Our total non-interest expense increased by $84,000 to $882,000 for the three months ended September 30, 2010, compared to $798,000 for the three months ended September 30, 2009. The primary reasons for the increase in non-interest expense was an increase in compensation expense by $34,000 to $515,000 for the three months ended September 30, 2010 compared to $481,000 for the three months ended September 30, 2009, and an increase in other operating expense by $47,000 to$245,000 for the three months ended September 30, 2010 compared to $198,000 for the three months ended September 30, 2009. For the nine months ended September 30, 2010, total non-interest expense increased by $233,000 to $2.5 million compared to $2.3 million for the nine months ended September 30, 2009. The primary reasons for the increase in non-interest expense were increases in compensation costs, occupancy expense, and other operating costs. The number of our full-time equivalent employees remained at 32 for both September 30, 2010 and September 30, 2009. Our occupancy expense increased by $22,000 in the nine months ended September 30, 2010 compared to the nine months ended September 30, 2009, primarily reflecting the addition of our branch office in February 2009 as well as increased maintenance expense.
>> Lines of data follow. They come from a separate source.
theorem withdrawCue_alone (c : Cue) (s : State) : SlotAlone n s (withdrawCue m c s) := by
  unfold withdrawCue
  split
  · exact (unwatched_alone other s).trans (cueTurns_alone other ..)
  · exact (dueErased_alone n m s).trans (cueTurns_alone other ..)
  · have discarded := (discardCue_alone n m s).trans (cueRowsDropped_alone other (waitingOf (isCueEntry m) s).length _)
    dsimp only
    split
    · exact discarded.trans (endCue_alone other ..)
    · exact discarded.trans (cueTurns_alone other ..)
  · split
    · exact endCue_alone other ..
    · exact cueTurns_alone other ..
  all_goals exact .refl n s

theorem checkSlot_alone (read : CueState) (s : State) : SlotAlone n s (checkSlot m read s) := by
  unfold checkSlot
  split
  · split
    · exact .refl n s
    · exact markSlot_alone other s
  · exact .refl n s

/-- A slot of the cue table is handed (R161). -/
theorem handSlot_alone (runStart : Bool) (table : List Byte) (s : State) : SlotAlone n s (handSlot runStart table s m) := by
  unfold handSlot
  dsimp only
  split
  · split
    · exact (takePosted_alone other ..).trans (checkSlot_alone other ..)
    · split
      · exact (withdrawCue_alone other ..).trans (checkSlot_alone other ..)
      · exact checkSlot_alone other ..
  · split
    · exact takePosted_alone other ..
    · split
      · exact takePosted_alone other ..
      · exact .refl n s
    iterate 3
      · split
        · exact cueTurns_alone other ..
        · exact .refl n s
    all_goals exact .refl n s

end

end Sys2Proof.Machine
end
Our other operating expense increased by $103,000 in the nine months ended September 30, 2010 compared to the nine months ended September 30, 2009, primarily reflecting increases in outside service fees, service bureau expenses, and advertising expense.
Income tax expense for the three months ended September 30, 2010 amounted to $86,000, an increase of $39,000 compared to the quarter ended September 30, 2009. For the nine months ended September 30, 2010, income tax expense amounted to $233,000, an increase of $67,000 compared to the nine months ended September 30, 2009.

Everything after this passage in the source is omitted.